Description of the task: Please transcribe the data that follows exactly, from its first line through the line that contains "simp [wordBytes]".

══ Given data ══

-- ==== Sys2Proof/Laws/Convert.lean ====
section
/-! SUPPORT. CVT: what the operations do. -/

-- one theorem after the other: proofs side by side would need more memory than the check allows
set_option Elab.async false

namespace Sys2Proof.Machine

open Sys2Proof.Safety

theorem packNat_div (w : Nat) (l : List Nat) (k : Nat) : packNat w l / 2 ^ (w * k) % 2 ^ w = l.getD k 0 % 2 ^ w := by
  have hp := Nat.two_pow_pos w
  induction l generalizing k with
  | nil => simp [packNat]
  | cons x r ih =>
    have e : packNat w (x :: r) = x % 2 ^ w + 2 ^ w * packNat w r := rfl
    rw [e]
    cases k with
    | zero => simp
    | succ k =>
      rw [Nat.mul_succ, Nat.add_comm (w * k), Nat.pow_add, ← Nat.div_div_eq_div_mul,
        Nat.add_mul_div_left _ _ hp, Nat.div_eq_of_lt (Nat.mod_lt _ hp), Nat.zero_add, ih]
      simp

theorem bytes4 (v : Nat) : v / 256 ^ 0 % 2 ^ 8 + 256 * (v / 256 ^ 1 % 2 ^ 8 + 256 * (v / 256 ^ 2 % 2 ^ 8 +
    256 * (v / 256 ^ 3 % 2 ^ 8))) = v % 2 ^ 32 := by
  simp only [Nat.reducePow, Nat.div_one]
  omega

/-- Four of the bytes of a number. -/
theorem leAt_leBytes (n v k : Nat) (h : 4 * k + 4 ≤ n) : leAt (leBytes n v) (4 * k) 4 = v / 2 ^ (32 * k) % 2 ^ 32 := by
  have hp : ∀ j : Nat, v / 256 ^ (4 * k + j) = v / 2 ^ (32 * k) / 256 ^ j := by
    intro j
    rw [Nat.pow_add, ← Nat.div_div_eq_div_mul]
    congr 2
    rw [show (256 : Nat) = 2 ^ 8 from rfl, ← Nat.pow_mul]
    congr 1
    omega
  rw [leAt, sliceBytes, leNat_range]
  have hg : ∀ j, j < 4 → (leBytes n v).getD (4 * k + j) 0 = BitVec.ofNat 8 (v / 2 ^ (32 * k) / 256 ^ j) := by
    intro j hj
    rw [leBytes_getD _ _ _ (by omega), hp]
  have h0 := hg 0 (by omega)
  rw [hg 1 (by omega), hg 2 (by omega), hg 3 (by omega), show (leBytes n v).getD (4 * k) 0 = _ from h0]
  simp only [BitVec.toNat_ofNat]
  exact bytes4 _

theorem wordBytes_cons (w : Word) (r : List Word) : wordBytes (w :: r) = leBytes 4 w.toNat ++ wordBytes r := by
  simp [wordBytes]

theorem wordBytes_getD (ws : List Word) (k j : Nat) (hj : j < 4) (hk : k < ws.length) :
    (wordBytes ws).getD (4 * k + j) 0 = BitVec.ofNat 8 ((ws.getD k 0).toNat / 256 ^ j) := by
  induction ws generalizing k with
  | nil => simp at hk
  | cons w r ih =>
    have hl : (leBytes 4 w.toNat).length = 4 := by simp [leBytes]
    rw [wordBytes_cons]
    cases k with
    | zero =>
      have e : (leBytes 4 w.toNat ++ wordBytes r).getD (4 * 0 + j) 0 = (leBytes 4 w.toNat).getD j 0 := by
        simp [List.getD, List.getElem?_append_left (l₂ := wordBytes r) (show j < (leBytes 4 w.toNat).length by rw [hl]; exact hj)]
      rw [e, leBytes_getD _ _ _ hj]
      simp
    | succ k =>
      have e : (leBytes 4 w.toNat ++ wordBytes r).getD (4 * (k + 1) + j) 0 = (wordBytes r).getD (4 * k + j) 0 := by
        simp only [List.getD]
        rw [List.getElem?_append_right (by rw [hl]; omega), hl]
        congr 2
        omega
      rw [e, ih k (by simpa using hk)]
      simp

theorem leAt_wordBytes (ws : List Word) (k : Nat) (hk : k < ws.length) :
    leAt (wordBytes ws) (4 * k) 4 = (ws.getD k 0).toNat := by
  have h0 := wordBytes_getD ws k 0 (by omega) hk
  rw [leAt, sliceBytes, leNat_range, wordBytes_getD _ _ _ (by omega) hk, wordBytes_getD _ _ _ (by omega) hk,
    wordBytes_getD _ _ _ (by omega) hk, show (wordBytes ws).getD (4 * k) 0 = _ from h0]
  simp only [BitVec.toNat_ofNat]
  rw [bytes4, Nat.mod_eq_of_lt (ws.getD k 0).isLt]

/-- Element `k` of a register of 32-bit elements is its lane. -/
theorem regElem_lane {f : Nat} (hf : elemWidth f = 32) (s : State) (u : SlotId) (v : VReg) {k : Nat} (hk : k < 64) :
    regElem f (getLanes s u v) k = (lane s u v k).toNat := by
  have h1 : k * 32 / 8 = 4 * k := by omega
  have h2 : k * 32 % 8 = 0 := by omega
  simp only [regElem, payloadBits, hf, h1, h2, Nat.zero_add]
  have e : (32 + 7) / 8 = 4 := by decide
  rw [e, leAt_wordBytes _ _ (by simpa using hk)]
  have := (lane s u v k).isLt
  simp only [lane] at this ⊢
  omega

/-- The lanes that a CVT into a 32-bit scalar format leaves. -/
theorem cvtLanes_getD {f : Nat} (hf : elemWidth f = 32) (mods : CvtMod) (vals : List FVal) (s : State) (u : SlotId) (v : VReg)
    (cover : CvtCover) (k : Nat) (hk : k < 64) : (cvtLanes f mods vals (getLanes s u v) cover).1.getD k 0 =
      if cover.padded.contains k then 0 else if cover.dead.contains k then lane s u v k
      else BitVec.ofNat 32 (cvtScalar f mods (vals.getD k .nan)).1 := by
  simp only [cvtLanes, hf]
  have hd : (wordBytes (getLanes s u v)).drop (64 * 32 / 8) = [] := by
    exact List.drop_eq_nil_of_le (by simp [wordBytes_length, getLanes_length])
  rw [hd, List.append_nil]
  have hl : ∀ n v, (leBytes n v).length = n := fun n v => by simp [leBytes]
  simp only [leWords, List.getD, hl]
  rw [List.getElem?_map, List.getElem?_range (by omega)]
  simp only [Option.map_some, Option.getD_some]
  rw [leAt_leBytes _ _ _ (by omega), packNat_div]
  simp only [List.getD, List.getElem?_map, List.getElem?_range hk, Option.map_some, Option.getD_some]
  apply BitVec.eq_of_toNat_eq
  rw [BitVec.toNat_ofNat, Nat.mod_mod]
  split
  · rfl
  · split
    · show _ % 2 ^ 32 = _
      rw [regElem_lane hf s u v hk]
      have := (lane s u v k).isLt
      omega
    · rw [BitVec.toNat_ofNat]

theorem cvtLanes_length {f : Nat} (hf : elemWidth f = 32) (mods : CvtMod) (vals : List FVal) (s : State) (u : SlotId)
    (v : VReg) (cover : CvtCover) : (cvtLanes f mods vals (getLanes s u v) cover).1.length = 64 := by
  simp only [cvtLanes, hf, leWords_length, List.length_append]
  have hd : (wordBytes (getLanes s u v)).drop (64 * 32 / 8) = [] := by
    exact List.drop_eq_nil_of_le (by simp [wordBytes_length, getLanes_length])
  rw [hd]
  simp [leBytes]

/-- The registers of the conversions' counts. -/
theorem cvtCountRegs_kept (s : State) (c : CoreId) (n : CvtCounts) :
    (∀ a, a ∉ cvtRegs c → rawReg (cvtCountRegs s c n) a = rawReg s a) ∧ SameBut [.regs] s (cvtCountRegs s c n) := by
  unfold cvtCountRegs
  split
  · exact ⟨fun _ _ => rfl, sameBut_refl _ _⟩
  · refine ⟨fun a ha => ?_, by simp, fun p => by cases p <;> simp [Part.same]⟩
    simp only [cvtRegs, List.mem_cons, List.not_mem_nil, or_false, not_or] at ha
    obtain ⟨_, _, h1, h2, h3, h4, h5, h6, h7⟩ := ha
    rw [rawReg_raise_other _ h7, rawReg_count_other _ h6, rawReg_count_other _ h5, rawReg_count_other _ h4,
      rawReg_count_other _ h3, rawReg_count_other _ h2, rawReg_count_other _ h1]

theorem cvtCountCore_kept (s : State) (u : SlotId) (c : CvtCounts) :
    (∀ v, v ≠ u → getSlot (cvtCountCore s u c) v = getSlot s v) ∧
    { getSlot (cvtCountCore s u c) u with counts := [] } = { getSlot s u with counts := [] } ∧
    (∀ d, { getCore (cvtCountCore s u c) d with slots := [] } = { getCore s d with slots := [] }) ∧
    (∀ a, a ∉ cvtRegs u.core → rawReg (cvtCountCore s u c) a = rawReg s a) ∧
    SameBut [.regs, .cores] s (cvtCountCore s u c) := by
  unfold cvtCountCore
  split
  · exact ⟨fun _ _ => rfl, rfl, fun _ => rfl, fun _ _ => rfl, sameBut_refl _ _⟩
  · obtain ⟨k1, k2⟩ := cvtCountRegs_kept s u.core c
    have hc : (cvtCountRegs s u.core c).cores = s.cores := by simpa [Part.same] using k2.2 .cores
    refine ⟨fun v hv => ?_, ?_, fun d => ?_, fun a ha => ?_, ?_⟩
    · rw [getSlot_setSlot_other _ _ hv, getSlot_congr hc]
    · rw [getSlot_setSlot_self, getSlot_congr hc]
    · rw [getCore_setSlot, getCore_congr hc]
    · rw [rawReg_congr (setSlot_regs ..), k1 a ha]
    · have k3 : SameBut [.cores] (cvtCountRegs s u.core c) (setSlot (cvtCountRegs s u.core c) u
          { getSlot (cvtCountRegs s u.core c) u with counts := cvtTable c (getSlot (cvtCountRegs s u.core c) u).counts }) :=
        ⟨rfl, fun p => by cases p <;> simp [Part.same]⟩
      exact sameBut_trans (sameBut_mono k2 (by simp : ∀ p ∈ [Part.regs], p ∈ [Part.regs, .cores])) (sameBut_mono k3 (by simp))
        (fun _ hp => hp)

theorem cvtCountCore_vregs (s : State) (u : SlotId) (c : CvtCounts) (v : VReg) :
    getLanes (cvtCountCore s u c) u v = getLanes s u v := by
  apply getLanes_congr
  have h := (cvtCountCore_kept s u c).2.1
  simp only [TaskSlot.mk.injEq] at h
  simp [h]

/-- A CVT between vector registers of 32-bit formats. -/
theorem cvt_gives {src f : Nat} (hs : elemWidth src = 32) (hf : elemWidth f = 32) (s : State) (u : SlotId) (v dst : VReg)
    (mods : CvtMod) (cover : CvtCover) (P : Nat → Word → Prop) (w : VeWorks s u)
    (h : ∀ k, k < 64 → P k (BitVec.ofNat 32 (cvtScalar f mods (elemVal src (lane s u v k).toNat)).1)) :
    CvtGives u v dst src f mods cover P s := by
  let vals := (List.range 64).map fun i => elemVal src (regElem src (getLanes s u v) i)
  let r := cvtLanes f mods vals (getLanes s u dst) cover
  have hw : VeWrote u dst 1 (fun i => r.1.getD i 0) s (veResult s u dst r.1 1) :=
    veResult_wrote s u dst (cvtLanes_length hf ..) 1
  obtain ⟨k1, k2, k3, k4, k5⟩ := cvtCountCore_kept (veResult s u dst r.1 1) u r.2
  refine ⟨cvtCountCore (veResult s u dst r.1 1) u r.2, ?_, fun k hk => ?_, fun w hw' => ?_, ?_⟩
  · show execVeCvt .. = _
    rw [execVeCvt, onWindow_next w (by simp [accessAllowed, cvtRanges])]
    rfl
  · have e : lane (cvtCountCore (veResult s u dst r.1 1) u r.2) u dst k =
        if cover.padded.contains k then 0 else if cover.dead.contains k then lane s u dst k
        else BitVec.ofNat 32 (cvtScalar f mods (elemVal src (lane s u v k).toNat)).1 := by
      rw [lane, cvtCountCore_vregs]
      refine (hw.set.lanes k hk).trans ?_
      rw [cvtLanes_getD hf _ _ _ _ _ _ _ hk]
      simp [vals, hk, regElem_lane hs]
    rw [e]
    by_cases hp : k ∈ cover.padded
    · simp [hp]
    · by_cases hc : k ∈ cover.dead
      · simp [hp, hc]
      · simpa [hp, hc] using h k hk
  · rw [cvtCountCore_vregs, hw.set.others w hw']
  · refine ⟨fun w h1 => (k1 w h1).trans (hw.cores.others w h1), ?_, fun c => noPoison_congr ((k3 c).trans (hw.cores.cores c)),
      fun a => ?_, sameBut_trans hw.rest k5 (by simp)⟩
    · have h1 := hw.cores.rest
      simp only [TaskSlot.mk.injEq] at k2 h1 ⊢
      simp [k2, h1]
    · by_cases ha : a ∈ cvtRegs u.core
      · exact .inl ha
      · refine .inr ((k4 a ha).trans ((hw.regs a).resolve_left fun hx => ha ?_))
        simp only [veRegs, List.mem_cons, List.not_mem_nil, or_false] at hx
        rcases hx with rfl | rfl <;> simp [cvtRegs]

/-! ## The magnitude of a code is that code -/

theorem log2_normal {m : Nat} (h1 : 2 ^ 23 ≤ m) (h2 : m < 2 ^ 24) : Nat.log2 m = 23 := by
  rw [Nat.log2_eq_iff (by omega)]
  exact ⟨h1, h2⟩

/-- Rounding the magnitude of a finite FP32 code gives the code. -/
theorem roundCode_codeMag (rnd : Rounding) (neg : Bool) (c : Nat) (h : c ≤ maxCode fp32) :
    roundCode fp32 rnd neg (codeMag fp32 c).1 (codeMag fp32 c).2 false = c := by
  have hm : maxCode fp32 = 0x7F7FFFFF := by decide
  rw [hm] at h
  have hl : lsbExp fp32 = -149 := by decide
  have hb : fp32.fbits = 23 := rfl
  have hbias : fp32.bias = 127 := rfl
  have hstep : ∀ (m : Nat) (e : Int), roundStep rnd neg m e false e = m := by
    intro m e
    simp only [roundStep, Int.sub_self, pow2, Int.toNat_zero, Nat.pow_zero, Nat.mul_one, Nat.div_one, Nat.mod_one]
    cases rnd <;> simp
  simp only [codeMag, hb, hl]
  split
  · rename_i h0
    have hc : c % 2 ^ 23 = c := Nat.mod_eq_of_lt (by omega)
    simp only [hc, roundCode]
    split
    · omega
    · rename_i hz
      have hlog : Nat.log2 c < 23 := (Nat.log2_lt hz).mpr (by omega)
      have hq : stepOf fp32 c (-149) = -149 := by
        simp only [stepOf, hl, magOf, hb]
        omega
      rw [hq, hstep, encodeMag, if_neg hz, if_pos (by simp only [magOf, hbias]; omega), hl]
      simp [pow2]
  · rename_i h0
    have hfr : c % 2 ^ 23 < 2 ^ 23 := Nat.mod_lt _ (by decide)
    have hlog : Nat.log2 (2 ^ 23 + c % 2 ^ 23) = 23 := log2_normal (by omega) (by omega)
    have hz : 2 ^ 23 + c % 2 ^ 23 ≠ 0 := by omega
    have hex : 1 ≤ c / 2 ^ 23 := by omega
    have hq : stepOf fp32 (2 ^ 23 + c % 2 ^ 23) (-149 + ((c / 2 ^ 23 : Nat) - 1 : Int)) = -149 + ((c / 2 ^ 23 : Nat) - 1 : Int) := by
      simp only [stepOf, hl, magOf, hb, hlog]
      omega
    rw [roundCode, if_neg hz]
    simp only [hq, hstep]
    rw [encodeMag, if_neg hz, if_neg (by simp only [magOf, hbias, hlog]; omega)]
    simp only [magOf, hlog, hb, hbias, pow2]
    simp
    have e : (23 + (-149 + ((c : Int) / 8388608 - 1)) + 127).toNat = c / 8388608 := by omega
    rw [e]
    omega

theorem decode_encode_fp32 (mods : CvtMod) (w : Word) :
    BitVec.ofNat 32 (cvtScalar 0x01 mods (elemVal 0x01 w.toNat)).1 =
      if decodeF fp32 w.toNat = .nan then 0x7FC00000 else w := by
  have h1 : elemVal 0x01 w.toNat = decodeF fp32 w.toNat := rfl
  have h2 : ∀ v, cvtScalar 0x01 mods v = cvtToFloat fp32 mods v := fun v => rfl
  have hb : 2 ^ (fp32.ebits + fp32.fbits) = 2 ^ 31 := rfl
  have hlt := w.isLt
  have hsign : ∀ b c, b = (w.toNat / 2 ^ 31 % 2 == 1) → c = w.toNat % 2 ^ 31 → withSign fp32 b c = w.toNat := by
    intro b c hb' hc
    subst hb' hc
    simp only [withSign, hb]
    by_cases hx : w.toNat / 2 ^ 31 % 2 = 1
    · simp only [hx, beq_self_eq_true, if_true]; omega
    · simp only [beq_iff_eq, hx, if_false]; omega
  rw [h1, h2]
  simp only [decodeF, hb]
  split
  · rename_i h
    rw [if_neg (by simp)]
    simp only [cvtToFloat, roundCode_codeMag _ _ _ h, if_pos h]
    rw [hsign _ _ rfl rfl]
    exact BitVec.eq_of_toNat_eq (by simp)
  · split
    · rename_i h
      rw [if_neg (by simp)]
      simp only [cvtToFloat]
      simp only [Bool.and_eq_true, beq_iff_eq] at h
      rw [hsign _ _ rfl h.2.symm]
      exact BitVec.eq_of_toNat_eq (by simp)
    · simp [cvtToFloat]
      rfl

theorem int32_exact (mods : CvtMod) (w : Word) : BitVec.ofNat 32 (cvtScalar 0x05 mods (elemVal 0x05 w.toNat)).1 = w := by
  have h1 : elemVal 0x05 w.toNat = fvalOfInt (signedOf 32 w.toNat) 0 := rfl
  have h2 : ∀ v, cvtScalar 0x05 mods v = cvtToInt 32 mods v := fun v => rfl
  have hlt := w.isLt
  have hi : signedOf 32 w.toNat = if w.toNat < 2 ^ 31 then (w.toNat : Int) else w.toNat - 2 ^ 32 := by
    simp only [signedOf]
    rw [Nat.mod_eq_of_lt hlt]
    rfl
  have hstep : ∀ (rnd : Rounding) (n : Bool) (m : Nat), roundStep rnd n m 0 false 0 = m := by
    intro rnd n m
    simp only [roundStep, Int.sub_self, pow2, Int.toNat_zero, Nat.pow_zero, Nat.mul_one, Nat.div_one, Nat.mod_one]
    cases rnd <;> simp
  rw [h1, h2]
  simp only [fvalOfInt, cvtToInt, roundInt, hstep]
  have hr : (if decide (signedOf 32 w.toNat < 0) = true then -((signedOf 32 w.toNat).natAbs : Int)
      else ((signedOf 32 w.toNat).natAbs : Int)) = signedOf 32 w.toNat := by
    split <;> rename_i h <;> simp only [decide_eq_true_eq] at h <;> omega
  rw [hr]
  have hb : -2 ^ 31 ≤ signedOf 32 w.toNat ∧ signedOf 32 w.toNat ≤ 2 ^ 31 - 1 := by
    rw [hi]
    split <;> constructor <;> omega
  have hmin : intMin 32 = -2 ^ 31 := by decide
  have hmax : intMax 32 = 2 ^ 31 - 1 := by decide
  rw [hmin, hmax, if_neg (by omega), if_neg (by omega)]
  apply BitVec.eq_of_toNat_eq
  rw [BitVec.toNat_ofNat, unsignedOf, hi]
  split <;> simp <;> omega

end Sys2Proof.Machine
end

═══

Result:
-- ==== Sys2Proof/Laws/Convert.lean ====
section
/-! SUPPORT. CVT: what the operations do. -/

-- one theorem after the other: proofs side by side would need more memory than the check allows
set_option Elab.async false

namespace Sys2Proof.Machine

open Sys2Proof.Safety

theorem packNat_div (w : Nat) (l : List Nat) (k : Nat) : packNat w l / 2 ^ (w * k) % 2 ^ w = l.getD k 0 % 2 ^ w := by
  have hp := Nat.two_pow_pos w
  induction l generalizing k with
  | nil => simp [packNat]
  | cons x r ih =>
    have e : packNat w (x :: r) = x % 2 ^ w + 2 ^ w * packNat w r := rfl
    rw [e]
    cases k with
    | zero => simp
    | succ k =>
      rw [Nat.mul_succ, Nat.add_comm (w * k), Nat.pow_add, ← Nat.div_div_eq_div_mul,
        Nat.add_mul_div_left _ _ hp, Nat.div_eq_of_lt (Nat.mod_lt _ hp), Nat.zero_add, ih]
      simp

theorem bytes4 (v : Nat) : v / 256 ^ 0 % 2 ^ 8 + 256 * (v / 256 ^ 1 % 2 ^ 8 + 256 * (v / 256 ^ 2 % 2 ^ 8 +
    256 * (v / 256 ^ 3 % 2 ^ 8))) = v % 2 ^ 32 := by
  simp only [Nat.reducePow, Nat.div_one]
  omega

/-- Four of the bytes of a number. -/
theorem leAt_leBytes (n v k : Nat) (h : 4 * k + 4 ≤ n) : leAt (leBytes n v) (4 * k) 4 = v / 2 ^ (32 * k) % 2 ^ 32 := by
  have hp : ∀ j : Nat, v / 256 ^ (4 * k + j) = v / 2 ^ (32 * k) / 256 ^ j := by
    intro j
    rw [Nat.pow_add, ← Nat.div_div_eq_div_mul]
    congr 2
    rw [show (256 : Nat) = 2 ^ 8 from rfl, ← Nat.pow_mul]
    congr 1
    omega
  rw [leAt, sliceBytes, leNat_range]
  have hg : ∀ j, j < 4 → (leBytes n v).getD (4 * k + j) 0 = BitVec.ofNat 8 (v / 2 ^ (32 * k) / 256 ^ j) := by
    intro j hj
    rw [leBytes_getD _ _ _ (by omega), hp]
  have h0 := hg 0 (by omega)
  rw [hg 1 (by omega), hg 2 (by omega), hg 3 (by omega), show (leBytes n v).getD (4 * k) 0 = _ from h0]
  simp only [BitVec.toNat_ofNat]
  exact bytes4 _

theorem wordBytes_cons (w : Word) (r : List Word) : wordBytes (w :: r) = leBytes 4 w.toNat ++ wordBytes r := by
  simp [wordBytes]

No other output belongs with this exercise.